The Knights Hospitallers were the earliest settlers in public record at Wasing, based down at Shalford Farm. By 1535 it had transferred to the Master and scholars of Salisbury College, however on the dissolution of the Monasteries in 1542 lands at Wasing were gifted to the Forster family. The estate then changed hands a number of times before John Mount fell in love with the gently sloping landscape in the Kennet Valley.

Mount purchased the Wasing estate in 1759. He and his father had established a very successful map publishing business in Tower Ditch, in London with his partner Thomas Page. Their business, Mount and Page dominated the British map and sea chart industry from around 1680 to 1800. It was a time when the British empire was fast expanding, the distant lands of far-away becoming ever more connected and the roots of our modern culture were being established. Over this period America disconnected from Great Britain, and the trade between continents mushroomed in size. The East India company firmly established itself as the dominant imperial trading partner with the Indies, and Captain Cook set sail for Australia (with Mount and Page’s English Pilot helping guide the Endeavour to its multiple destinations).

Global trade saw huge growth in this time, including the movement of basic stables such as sugars, teas, tobacco, textiles such as silks and cottons, and of course the movement of peoples, both willing and coerced. The family business, deeply rooted in navigational charts, also ended up publishing both accounts of the Longitude debate, which in the 1760s was the most sought-after prize for all sea-faring nations. Up until then, navigation could be accurate with latitude based on the sun, but could be several degrees out with longitude, meaning wasted journeys, lost ships running out of food and water, and ship wrecks as a result of human error. With the chronometer being invented by the carpenter John Harrison, the days of guesswork were over, as telling the time in two different places guaranteed an accuracy of navigation which up until then had been a distant dream.

During this period the Mounts moved to Wasing in 1759, where their focus was less on maps, and more on localized farming and land management, but the impact of their business and works had far reaching global consequences. Unwittingly their business had become the device by which not only was much of the navigational world of modern times established, but through which the British concept of empire, free trade, industrialisation, and private property was exported to so many parts of the world.

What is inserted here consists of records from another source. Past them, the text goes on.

-- ==== Sys2Proof/Machine/Ops.lean ====
section
/-! DEFINITION. The named operations over the state: registers and their fields, memory, the geometry of the wafer, partitions
and contexts, packets, events, faults and teardown. -/

namespace Sys2Proof.Machine

/-! ### Bytes -/

/-- `k` bytes of `n`, least significant first (R6). -/
def leB (k n : Nat) : Bytes := (List.range k).map fun i => BitVec.ofNat 8 (n / 256 ^ i)

/-- The number a byte string spells, least significant first (R6). -/
def ofLe (b : Bytes) : Nat := b.foldr (fun x acc => x.toNat + 256 * acc) 0

/-- Bytes `i` to `i + n - 1` of a byte string. -/
def slice (b : Bytes) (i n : Nat) : Bytes := (b.drop i).take n

/-- The number in bytes `i` to `i + n - 1`. -/
def leAt (b : Bytes) (i n : Nat) : Nat := ofLe (slice b i n)

/-- A byte string padded with zero bytes, or cut, to `n` bytes. -/
def padTo (n : Nat) (b : Bytes) : Bytes := (b ++ List.replicate (n - b.length) 0).take n

/-- `n` in two's complement in `k` bits. -/
def twos (k : Nat) (n : Int) : Nat := (n % (2 ^ k : Nat)).toNat

/-- The integer that `k` bits in two's complement spell. -/
def sgn (k n : Nat) : Int := if n < 2 ^ (k - 1) then (n : Int) else (n : Int) - (2 ^ k : Nat)

/-- A Boolean as a bit. -/
def bit (b : Bool) : Nat := if b then 1 else 0

/-! ### Registers -/

/-- Whether `rel`, an offset from the base of a register array, is the offset of an element. -/
def dimsHit : List (Nat × Nat) → Nat → Bool
  | [], rel => rel == 0
  | (stride, count) :: t, rel => decide (rel / stride < count) && dimsHit t (rel % stride)

/-- The registers of an address space (Table 0-4). -/
def spaceRegs : Nat → List RegSpec
  | 0 => regsWafer | 1 => regsTile | 2 => regsPhys | 3 => regsField | 4 => regsStack | 5 => regsPort | 15 => regsRot
  | _ => []

/-- The number of valid indexes of an address space (Table 0-4); 0: unassigned. -/
def spaceCount : Nat → Nat
  | 0 => 1 | 1 => 3528 | 2 => 4116 | 3 => 49 | 4 => 12 | 5 => 64 | 6 => 1 | 7 => 1 | 15 => 1 | _ => 0

/-- The fields of a configuration address (Table 0-3). -/
def addrSpace (a : Nat) : Nat := a / 2 ^ 40
def addrIndex (a : Nat) : Nat := a / 2 ^ 27 % 2 ^ 13
def addrOffset (a : Nat) : Nat := a % 2 ^ 27

/-- The register that stands at an offset of a space. -/
def regAtOffset (space off : Nat) : Option RegSpec :=
  (spaceRegs space).find? fun r => decide (r.base ≤ off) && dimsHit r.dims (off - r.base)

/-- The reset value of a register: its fields' reset values. The skip map loads its fuse values, F column 4 and B column 8
in every row, and the array spares rows 128, 129 and columns 512 to 515 (DESIGN CHOICE, log 4). -/
def regReset (a : Nat) : Nat :=
  let off := addrOffset a
  if addrSpace a = 3 ∧ 0x2000 ≤ off ∧ off < 0x2030 then 0x888444
  else if addrSpace a = 2 ∧ off = 0x800 then
    128 + 129 * 2 ^ 8 + 512 * 2 ^ 20 + 513 * 2 ^ 30 + 514 * 2 ^ 40 + 515 * 2 ^ 50
  else match regAtOffset (addrSpace a) off with
    | some r => r.fields.foldl (fun v f => v + f.reset % 2 ^ f.width * 2 ^ f.lo) 0
    | none => 0

/-- The value of a register as it is held. -/
def State.reg (s : State) (a : Nat) : Nat := (Sparse.get (BitVec.ofNat 64 (regReset a)) s.regs a).toNat

/-- A register set to a value. -/
def State.setReg (s : State) (a v : Nat) : State :=
  { s with regs := Sparse.put (BitVec.ofNat 64 (regReset a)) s.regs a (BitVec.ofNat 64 v) }

/-- A field of a value. -/
def bits (v lo width : Nat) : Nat := v / 2 ^ lo % 2 ^ width

/-- A value with one field replaced. -/
def setBits (v lo width x : Nat) : Nat := v - bits v lo width * 2 ^ lo + x % 2 ^ width * 2 ^ lo

/-- The value of a register field. -/
def State.rd (s : State) (f : RF) : Nat := bits (s.reg f.addr) f.lo f.width

/-- A register field set to a value. -/
def State.wr (s : State) (f : RF) (x : Nat) : State := s.setReg f.addr (setBits (s.reg f.addr) f.lo f.width x)

/-- A counter raised by `n`, stopping at its largest value. -/
def State.inc (s : State) (f : RF) (n : Nat) : State := s.wr f (min (s.rd f + n) (2 ^ f.width - 1))

/-- A field lowered by `n`, not below 0. -/
def State.dec (s : State) (f : RF) (n : Nat) : State := s.wr f (s.rd f - n)

/-- Whether a one-bit field is set. -/
def State.on (s : State) (f : RF) : Bool := s.rd f != 0

/-- Bit `i` of a field set or cleared. -/
def State.wrBit (s : State) (f : RF) (i : Nat) (v : Bool) : State := s.wr f (setBits (s.rd f) i 1 (bit v))

/-- Bit `i` of a field. -/
def State.rdBit (s : State) (f : RF) (i : Nat) : Bool := bits (s.rd f) i 1 == 1

/-! ### Memory

One address map holds every byte memory of the module: stack `k` from `128,000,000,000 k`; the memories of physical tile `t`
from `2^41 + 2^25 t`: tile SRAM at 0, compute instruction memory at `0x1400000`, access instruction memory at `0x1480000`, the
mule scale store at `0x14a0000`, the mask store at `0x1520000`, the statistics records at `0x1720000` and their tags, one byte
each, at `0x1760000`. -/

def sramOff : Nat := 0
def cimemOff : Nat := 0x1400000
def aimemOff : Nat := 0x1480000
def scaleOff : Nat := 0x14a0000
def maskOff : Nat := 0x1520000
def statOff : Nat := 0x1720000
def tagOff : Nat := 0x1760000

/-- Bytes of one stack (R219). -/
def stackBytes : Nat := 128000000000

/-- The address of a byte of a stack. -/
def stackAddr (k b : Nat) : Nat := stackBytes * k + b

/-- The address of byte `off` of the memories of physical tile `t`. -/
def tileAddr (t off : Nat) : Nat := 2 ^ 41 + 2 ^ 25 * t + off

/-- The byte at an address; a byte nothing has written reads 0 (DESIGN CHOICE, log 3). -/
def State.rdB (s : State) (a : Nat) : Byte := Sparse.get 0 s.mem a

/-- A byte stored at an address. -/
def State.wrB (s : State) (a : Nat) (v : Byte) : State := { s with mem := Sparse.put 0 s.mem a v }

/-- `n` bytes from an address. -/
def State.rdBytes (s : State) (a n : Nat) : Bytes := (List.range n).map fun i => s.rdB (a + i)

/-- A byte string stored from an address. -/
def State.wrBytes (s : State) (a : Nat) : Bytes → State
  | [] => s
  | v :: t => (s.wrB a v).wrBytes (a + 1) t

/-- The number in `n` bytes from an address. -/
def State.rdLe (s : State) (a n : Nat) : Nat := ofLe (s.rdBytes a n)

/-- Every byte whose address `p` picks cleared to zero. -/
def State.clearMem (s : State) (p : Nat → Bool) : State := { s with mem := Sparse.drop p s.mem }

/-! ### Free values -/

/-- A free value of `w` bits (an opaque constant applied to a counter that the step advances): whatever the spec leaves open. -/
def State.free (s : State) (w : Nat) : Nat × State := ((Config.freeValue s.fresh).toNat % 2 ^ w, { s with fresh := s.fresh + 1 })

/-! ### Tables of the units -/

def State.chan (s : State) (ch : Nat) : Chan := Sparse.get {} s.cmd.chans ch
def State.setChan (s : State) (ch : Nat) (v : Chan) : State :=
  { s with cmd := { s.cmd with chans := Sparse.put {} s.cmd.chans ch v } }
def State.ctx (s : State) (c : Nat) : CtxS := Sparse.get {} s.ctxs c
def State.setCtx (s : State) (c : Nat) (v : CtxS) : State := { s with ctxs := Sparse.put {} s.ctxs c v }
def State.modCtx (s : State) (c : Nat) (f : CtxS → CtxS) : State := s.setCtx c (f (s.ctx c))
def State.part (s : State) (p : Nat) : PartS := Sparse.get {} s.parts p
def State.setPart (s : State) (p : Nat) (v : PartS) : State := { s with parts := Sparse.put {} s.parts p v }
def State.modPart (s : State) (p : Nat) (f : PartS → PartS) : State := s.setPart p (f (s.part p))

/-- The engine state of context `c` in logical tile `t`. -/
def engKey (c t : Nat) : Nat := c * 4096 + t
def State.engOf (s : State) (c t : Nat) : Eng := Sparse.get {} s.eng (engKey c t)
def State.setEng (s : State) (c t : Nat) (v : Eng) : State := { s with eng := Sparse.put {} s.eng (engKey c t) v }
def State.modEng (s : State) (c t : Nat) (f : Eng → Eng) : State := s.setEng c t (f (s.engOf c t))

/-! ### Time -/

/-- The current tick number. -/
def State.tick (s : State) : Nat := s.rd TIM_TICK_NOW.tick

/-- The tick period in ns. -/
def State.periodNs (s : State) : Nat := s.rd TIM_TICK_CFG.period_us * 1000

/-- The hall time at which tick `n` starts (R39). -/
def State.tickStart (s : State) (n : Nat) : Nat :=
  (s.rd TIM_EPOCH.epoch_ns + ((n : Int) - s.rd TIM_TICK_BASE.base) * s.periodNs).toNat

/-- The first tick that starts after the present hall time and is later than the current tick (R36, R41). -/
def State.firstTick (s : State) : Nat :=
  let n := (s.rd TIM_TICK_BASE.base : Int) + ((s.hall : Int) - s.rd TIM_EPOCH.epoch_ns) / s.periodNs + 1
  max n.toNat (s.tick + 1)

/-- The module carries its own count, not locked hall time (R38). -/
def State.timeUnlocked (s : State) : Bool :=
  s.rd TIM_STATUS.state == 3 || (s.rd TIM_STATUS.state == 0 && s.time.fromFree)

/-- The module's rails are on and bring-up has completed, so that it takes commands and does its work (R435). -/
def State.up (s : State) : Bool := s.rd CAL_BRINGUP.stage == 8

/-! ### Geometry -/

/-- Column and row of a logical tile. -/
def tileX (t : Nat) : Nat := t % 84
def tileY (t : Nat) : Nat := t / 84
def tileAt (x y : Nat) : Nat := y * 84 + x

/-- The field of a logical tile, its physical row, and its column in the field. -/
def tileField (t : Nat) : Nat := tileY t / 6 * 7 + tileX t / 12
def tileRow (t : Nat) : Nat := tileY t % 6
def tileCol (t : Nat) : Nat := tileX t % 12

/-- An F-tile: columns 0 to 3 of a field. -/
def isF (t : Nat) : Bool := decide (tileCol t < 4)

/-- The physical column that logical column `c` of a row has under skips `f` and `b` (R55). -/
def physCol (f b c : Nat) : Nat := if c < 4 then (if c < f then c else c + 1) else (if c + 1 < 5 + b then c + 1 else c + 2)

/-- The physical index of field `fd`, row `r`, physical column `pc`. -/
def physIdx (fd r pc : Nat) : Nat := fd * 84 + r * 14 + pc

/-- The physical tile that serves a logical tile, by the active skips. -/
def State.phys (s : State) (t : Nat) : Nat :=
  let fd := tileField t
  let r := tileRow t
  physIdx fd r (physCol (s.rd (TIL_ROW_MAP.active_f_skip fd r)) (s.rd (TIL_ROW_MAP.active_b_skip fd r)) (tileCol t))

/-- The logical tile that a physical tile serves; none for a skipped tile. -/
def State.logical (s : State) (pt : Nat) : Option Nat :=
  let fd := pt / 84
  let r := pt % 84 / 14
  let f := s.rd (TIL_ROW_MAP.active_f_skip fd r)
  let b := s.rd (TIL_ROW_MAP.active_b_skip fd r)
  ((List.range 12).find? fun c => physCol f b c == pt % 14).map fun c =>
    tileAt (fd % 7 * 12 + c) (fd / 7 * 6 + r)

/-- The bad bits of a row: fuse_bad, tile_bad and router_bad together (R57). -/
def State.rowBad (s : State) (fd r : Nat) : Nat :=
  s.rd (TIL_ROW_HEALTH.fuse_bad fd r) ||| s.rd (TIL_ROW_HEALTH.tile_bad fd r) ||| s.rd (TIL_ROW_HEALTH.router_bad fd r)

/-- The row's mesh is broken: a tile with router_bad is not the active skipped tile of its group (R57). -/
def State.rowCut (s : State) (fd r : Nat) : Bool :=
  (List.range 14).any fun pc => bits (s.rd (TIL_ROW_HEALTH.router_bad fd r)) pc 1 == 1 &&
    pc != s.rd (TIL_ROW_MAP.active_f_skip fd r) && pc != 5 + s.rd (TIL_ROW_MAP.active_b_skip fd r)

/-- A logical position is unserved (R57, R446). -/
def State.unserved (s : State) (t : Nat) : Bool :=
  let fd := tileField t
  let r := tileRow t
  bits (s.rowBad fd r) (s.phys t % 14) 1 == 1 || s.rowCut fd r || s.rdBit FLT_STATE.fields_lost fd
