def doStreamOpen (h : Hdr) (r : StreamOpenReq) (s : State) : State :=
  let n := s.freeHandle.getD 0
  let x : Stream := {
    handle := n, ctx := h.context, port := r.port, direction := r.direction, kind := r.kind,
    prot := r.protect == 1, keySlot := r.keySlot, peerUdp := r.peerUdp, peerHandle := r.peerHandle, peerAddr := r.peerAddr,
    progress := s.hall }
  let s := { s.inc PRT_STREAMS.opened 1 with fab := { s.fab with streams := s.fab.streams ++ [x] } }
  s.reply h 0x0607 0 (leB 8 n)

def fwStreamOpen (h : Hdr) (req : StreamOpenReq) : Fw :=
  ⟨0x0607, h.length == 32, .context, checkStreamOpen h.context req,
    doStreamOpen h req, secCount⟩

def execStreamOpen (h : Hdr) (req : StreamOpenReq) (s : State) : Result :=
  .next (s.fwCommand h (fwStreamOpen h req) (.streamOpen h req))

def checkStreamClose (c handle : Nat) (s : State) : Nat :=
  if 4095 < handle then 0x0170
  else match s.stream handle with
    | some x => if x.ctx = c then 0 else 0x0270
    | none => 0x0270

/-! ### Sending (R376, R378, R379) -/

/-- The largest payload of a port's packets: whole lines within the port's largest packet, headers and `extra` bytes included. -/
def State.portPayload (s : State) (p extra : Nat) : Nat := min 8192 ((s.rd (PRT_CFG.mtu p) - 40 - 8 - 32 - extra) / 256 * 256)

/-- The largest DATA payload of a stream, which on a protected stream leaves room for the counter and the tag. -/
def State.maxPayload (s : State) (x : Stream) : Nat := s.portPayload x.port (if x.prot then 24 else 0)

/-- The key and the nonce of a packet of a protected stream (R380): those of its key slot, with the packet's counter. -/
def State.streamKey (s : State) (x : Stream) (counter : Nat) : Bytes × Bytes :=
  match s.sec.slots.find? fun k => k.slot == x.keySlot with
  | some k => (k.key, leB 4 k.salt ++ leB 8 counter)
  | none => ([], [])

/-- A number of `k` bytes in network byte order. -/
def beB (k n : Nat) : Bytes := (leB k n).reverse

/-- The header of a DATA or MIRROR packet (Table 17-4). -/
def State.dataHeader (s : State) (x : Stream) (p : TxPkt) (retrans : Bool) : Bytes :=
  beB 1 1 ++ beB 1 (if x.kind = 2 then 0x30 else 1) ++ beB 2 (2 * bit x.prot + 4 * bit p.eom + 8 * bit retrans) ++
    beB 2 x.peerHandle ++ beB 2 x.handle ++ beB 4 p.psn ++ beB 4 0 ++ beB 4 p.message ++ beB 4 p.offset ++
    beB 2 p.payload.length ++ beB 2 0 ++ beB 4 s.hall

/-- The payload of a packet as it is sent: on a protected stream its ciphertext and tag, with the header and the counter
authenticated (R373, R380). -/
def State.sealed (s : State) (x : Stream) (p : TxPkt) (retrans : Bool) : Bytes :=
  if !x.prot then p.payload
  else
    let k := s.streamKey x x.counter
    let c := Config.aesGcm k.1 k.2 (s.dataHeader x p retrans ++ leB 8 x.counter) p.payload
    padTo p.payload.length c.1 ++ padTo 16 c.2

/-- The payload of a packet received: on a protected stream decrypted under its key slot (R380, R270). -/
def State.opened (s : State) (x : Stream) (counter : Nat) (b : Bytes) : Bytes :=
  if !x.prot then b else let k := s.streamKey x counter; padTo b.length (Config.aesGcmOpen k.1 k.2 b)

/-- A packet leaves, if its port is UP: the send counter rises by one for every packet sent, retransmissions included (R380). -/
def State.sendData (s : State) (x : Stream) (p : TxPkt) (retrans : Bool) : State × Stream :=
  (s.sendFab x.port (.data x.handle p.psn p.message p.offset (s.sealed x p retrans) p.eom retrans x.counter p.of_),
    if s.portUp x.port then { x with counter := x.counter + 1 } else x)

/-- The credits that the packets of a message of `n` bytes take (R373, R378). -/
def State.msgCredits (s : State) (x : Stream) (n : Nat) : Nat :=
  let m := s.maxPayload x
  n / m * pktCredits m + pktCredits (n % m)

/-- The counter of a protected stream has reached 2^48, and it sends no more (R380). -/
def Stream.spent (x : Stream) : Bool := x.prot && decide (2 ^ 48 ≤ x.counter)

/-- The bytes of one message cut into packets and sent (R373), or kept while the port is not UP (R375, R378) or the context has no credit
for them (R327); `n` bounds the packets. A stream whose counter is spent sends no further packet. -/
def State.sendPackets (of_ : Option (Nat × Nat)) : Nat → State → Stream → Nat → Bytes → State × Stream
  | 0, s, x, _, _ => (s, x)
  | n + 1, s, x, off, data =>
    let m := s.maxPayload x
    let here := data.take m
    let rest := data.drop m
    let unpaid := decide (s.creditsFree x.ctx < pktCredits here.length) || x.unacked.any (·.unpaid)
    let p : TxPkt := ⟨x.nextPsn, x.nextMsg, off, here, rest.isEmpty, s.hall, 0, false, !s.portUp x.port, unpaid, of_⟩
    let r := if unpaid then (s, x) else s.sendData x p false
    let x := { r.2 with nextPsn := (x.nextPsn + 1) % 2 ^ 32, unacked := x.unacked ++ [p] }
    let s := r.1.takeCredits x.ctx p.credits
    if rest.isEmpty || x.spent then (s, x) else State.sendPackets of_ n s x (off + here.length) rest

/-- One message sent on a stream; a stream whose counter reaches 2^48 is closed with fault 0x3103 (R380). A stopped crossing to its port
fails the transfer at once (R235). `of_`: the step and attempt whose contribution it belongs to (R261). -/
def State.sendMessage (s : State) (x : Stream) (data : Bytes) (of_ : Option (Nat × Nat) := none) : State :=
  if (s.crossing 2 (x.port / 4)).stopped then s
  else
    let r := State.sendPackets of_ (data.length / 256 + 1) s x 0 data
    let y := { r.2 with nextMsg := (x.nextMsg + 1) % 2 ^ 32, progress := if x.unacked.isEmpty then s.hall else x.progress }
    let s := r.1.setStream y
    if y.spent then s.breakStream y else s

/-- The retransmission time-out of a packet: it doubles with each retransmission (R378). -/
def State.rtoOf (s : State) (srtt rttvar resends : Nat) : Nat :=
  max (s.rd PRT_GLOBAL.rto_min_us * 1000) (srtt + 4 * rttvar) * 2 ^ resends
def State.rto (s : State) (x : Stream) (p : TxPkt) : Nat := s.rtoOf x.srtt x.rttvar p.resends

/-- One packet sent again, or, after 8 retransmissions, the stream broken. -/
def State.resend (s : State) (x : Stream) (psn : Nat) (fast : Bool) : State :=
  match x.unacked.find? fun p => p.psn == psn with
  | none => s
  | some p =>
    if 8 ≤ p.resends then s.breakStream x
    else
      let q := { p with resends := p.resends + 1, sentAt := s.hall, fast := fast }
      let r := s.sendData x q true
      let y := { r.2 with unacked := r.2.unacked.map fun u => if u.psn == psn then q else u }
      let s := (r.1.inc (PRT_MLADUB.retransmits x.port) 1).setStream y
      if y.spent then s.breakStream y else s

/-- A packet kept while its port was not UP, or for want of a credit, is sent for the first time. -/
def State.sendKept (s : State) (x : Stream) (p : TxPkt) : State :=
  let q := { p with kept := !s.portUp x.port, unpaid := false, sentAt := s.hall }
  let r := (if p.unpaid then s.takeCredits x.ctx (pktCredits p.payload.length) else s).sendData x q false
  let y := { r.2 with unacked := r.2.unacked.map fun u => if u.psn == p.psn then q else u }
  let s := r.1.setStream y
  if y.spent then s.breakStream y else s

/-- The packets of a partition's contexts that waited for credits are sent as far as the credits now free reach, stream by stream in order
(R327). -/
def State.payWaiting (s : State) (p : Nat) : State :=
  (s.fab.streams.filter fun x => s.cpart x.ctx == p).foldl (fun s x => (x.unacked.filter (·.unpaid)).foldl (fun s k =>
    match s.stream x.handle with
    | some y => if pktCredits k.payload.length ≤ s.creditsFree y.ctx then s.sendKept y k else s
    | none => s) s) s

/-- Credits of a context returned, to packets that wait for them (R327). -/
def State.returnCredits (s : State) (c n : Nat) : State := (s.giveCredits c n).payWaiting (s.cpart c)

/-- The packets of every partition that wait for credits. -/
def State.payAll (s : State) : State :=
  (((s.fab.streams.filter fun x => x.unacked.any (·.unpaid)).map fun x => s.cpart x.ctx).eraseDups).foldl (fun s p => s.payWaiting p) s

/-- One nanosecond passes (log 10): packets that waited for an address or a neighbour leave where they can (R371), and words that waited for
credits are sent (R327). -/
def State.rest (s : State) : State := s.idle.flushPorts.payAll

def execStreamClose (h : Hdr) (handle : Nat) (s : State) : Result :=
  .next (s.command (.streamClose h handle) h 0x0608 (h.length == 8) .context (checkStreamClose h.context handle) fun s =>
    (match s.stream handle with | some x => (s.closeStream x).payWaiting (s.cpart x.ctx) | none => s).reply h 0x0608 0)

/-- A port is UP again: its streams send what they kept, and retransmit what is not acknowledged, in order (R375, R378). -/
def State.portReturns (s : State) (p : Nat) : State :=
  (s.fab.streams.filter fun x => x.port == p).foldl (fun s x => x.unacked.foldl (fun s k =>
    match s.stream x.handle with
    | some y => if k.unpaid then s else if k.kept then s.sendKept y k else s.resend y k.psn false
    | none => s) s) s

/-- A link that is up carries frames, counted with its code words and PAUSE frames (Table 17-9). -/
def State.linkCounts (s : State) (p : Nat) : State :=
  ((s.stir (PRT_FRAMES.frames_rx p).addr).stir (PRT_FEC.fec_corrected p).addr).stir (PRT_DISCARDS.pause_discards p).addr

/-- LINK_TRAINED: 100 ms without loss of alignment; a cable end held in low-power mode never trains. The port's state is looked at when the
event is delivered (R231, R232). -/
def State.linkTrained (s : State) (p : Nat) : State :=
  if !s.up then s
  else if !s.passes 2 (p / 4) then s.keep 2 (p / 4) (.linkTrained p)
  else if s.rd (PRT_STATUS.link_state p) != 2 || s.fab.lowPower.contains p then s
  else (((s.wr (PRT_STATUS.link_state p) 3).showFabric.ndProbeAll p).portReturns p).linkCounts p

def execLinkTrained (port : Nat) (s : State) : Result := .next (s.linkTrained port)

/-- The rate kept between its limits, in 0.1 GB/s (R379). -/
def State.clampRate (s : State) (r : Rat) : Rat := max (s.rd PRT_CC.min_rate : Rat) (min 2000 r)

/-- The response to an ACK that reports CE marks: alpha rises, and the rate is cut at most once per smoothed round trip. -/
def State.congested (s : State) (x : Stream) : Stream :=
  let a : Rat := (15 / 16) * x.alpha + 1 / 16
  let x := { x with alpha := a, ece := true }
  let due := match x.lastCut with | some t => decide (t + x.srtt ≤ s.hall) | none => true
  if due then { x with preCut := x.rate, rate := s.clampRate (x.rate * (1 - a / 2)), periods := 0, lastCut := some s.hall } else x

/-- `a` is before `b` in the sequence space of psns. -/
def psnBefore (a b : Nat) : Bool := let d := (b + 2 ^ 32 - a) % 2 ^ 32; decide (0 < d) && decide (d < 2 ^ 31)

/-- The job-start hop with a peer, and one replaced. -/
def State.hop (s : State) (peer : Nat) : Hop := (s.fab.hops.find? fun x => x.peer == peer).getD { peer := peer }
def State.setHop (s : State) (x : Hop) : State := { s with fab := { s.fab with hops := x :: s.fab.hops.filter fun y => y.peer != x.peer } }

/-- A port for control messages to a peer: that of a stream with the peer, else the lowest port that is up (DESIGN CHOICE, log 32). -/
def State.ctrlPort (s : State) (peer : Nat) : Nat :=
  match s.fab.streams.find? fun x => x.peerAddr == peer with
  | some x => x.port
  | none => ((List.range 64).find? s.portUp).getD 0

/-- A part of a job-start delivery sent on its hop, sequenced as DATA is (R382). -/
def State.sendHop (s : State) (peer : Nat) (p : DeliverPart) : State :=
  let x := s.hop peer
  (s.setHop { x with next := (x.next + 1) % 2 ^ 32, unacked := x.unacked ++ [⟨x.next, p, s.hall, 0, false⟩] }).sendFab (s.ctrlPort peer)
    (.deliver peer x.next p)

/-- A part sent again, as a stream's packet is; one sent 8 times again is dropped: a hop has no stream to break, and the deadlines of R383 tell
of a peer that does not acknowledge it (DESIGN CHOICE, log 32). -/
def State.repeatHop (s : State) (peer : Nat) (k : HopPkt) (fast : Bool) : State :=
  let x := s.hop peer
  let port := s.ctrlPort peer
  if 8 ≤ k.resends then s.setHop { x with unacked := x.unacked.filter fun e => e.psn != k.psn }
  else
    let q := { k with resends := k.resends + 1, sentAt := s.hall, fast := fast }
    ((s.setHop { x with unacked := x.unacked.map fun e => if e.psn = k.psn then q else e }).sendFab port (.deliver peer k.psn k.part)).inc
      (PRT_MLADUB.retransmits port) 1

/-- The retransmission time-out of a hop's part. -/
def State.resendHop (s : State) (peer psn : Nat) : State :=
  let x := s.hop peer
  match x.unacked.find? fun e => e.psn == psn with
  | none => s
  | some k =>
    if !s.portUp (s.ctrlPort peer) then s
    else { s with hall := max s.hall (k.sentAt + s.rtoOf x.srtt x.rttvar k.resends) }.repeatHop peer k false

/-- An ACK reports a packet received. -/
def ackHas (a : AckBody) (p : Nat) : Bool := psnBefore p a.ackPsn || a.ranges.any fun r => !psnBefore p r.1 && !psnBefore r.2 p

/-- The packets of higher psn that an ACK reports received beyond the next in order. -/
def ackLater (a : AckBody) (p : Nat) : Nat :=
  a.ranges.foldl (fun n r => n + (if psnBefore p r.1 then (r.2 + 2 ^ 32 - r.1) % 2 ^ 32 + 1 else 0)) 0

/-- An ACK of a stream (R378, R379): packets acknowledged return their credits; one that three later packets overtook is sent again. -/
def State.ackStream (s : State) (a : AckBody) : State :=
  match s.stream a.stream with
  | none => s
  | some x =>
    let done := x.unacked.filter fun p => ackHas a p.psn
    let left := x.unacked.filter fun p => !ackHas a p.psn
    let s := s.giveCredits x.ctx (done.map (·.credits)).sum
    let x := { x with unacked := left, progress := if done.isEmpty then x.progress else s.hall,
                      srtt := Config.smoothRtt x.srtt a.rttNs, rttvar := Config.rttVariation x.srtt x.rttvar a.rttNs }
    let x := if a.ceCount ≠ 0 then s.congested x else x
    let s := s.setStream x
    ((left.filter fun p => !p.fast && !p.unpaid && decide (3 ≤ ackLater a p.psn)).foldl (fun s p =>
      match s.stream a.stream with | some y => s.resend y p.psn true | none => s) s).payWaiting (s.cpart x.ctx)

/-- An ACK of a job-start hop, taken as a stream's is (R382). -/
def State.ackHop (s : State) (peer : Nat) (a : AckBody) : State :=
  let x := s.hop peer
  let left := x.unacked.filter fun k => !ackHas a k.psn
  let s := s.setHop { x with unacked := left, srtt := Config.smoothRtt x.srtt a.rttNs, rttvar := Config.rttVariation x.srtt x.rttvar a.rttNs }
  (left.filter fun k => !k.fast && decide (3 ≤ ackLater a k.psn)).foldl (fun s k => s.repeatHop peer k true) s

/-- ACK_RECEIVED, at the port of its stream or of its hop. -/
def State.ackReceived (s : State) (a : AckBody) : State :=
  match a.peer, s.stream a.stream with
  | some peer, _ => s.arriveFor (s.ctrlPort peer) (.ackReceived a) fun s => s.ackHop peer a
  | none, some x => if x.direction ≠ 0 then s else s.arriveFor x.port (.ackReceived a) fun s => s.ackStream a
  | none, none => s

In the second world war, Wasing Place was requisitioned by the Great Western Railway Company and in February 1945, suffered a devastating fire leaving only the main walls of the house still standing. Wasing Place was rebuilt in its present form during 1956 – 7 but was much reduced from the original building.

The estate was passed on by Lady Cylla Dugdale who sadly died in 2018, to the current custodian of the estate, her son, Joshua Dugdale who is the 7th generation of the Mount family.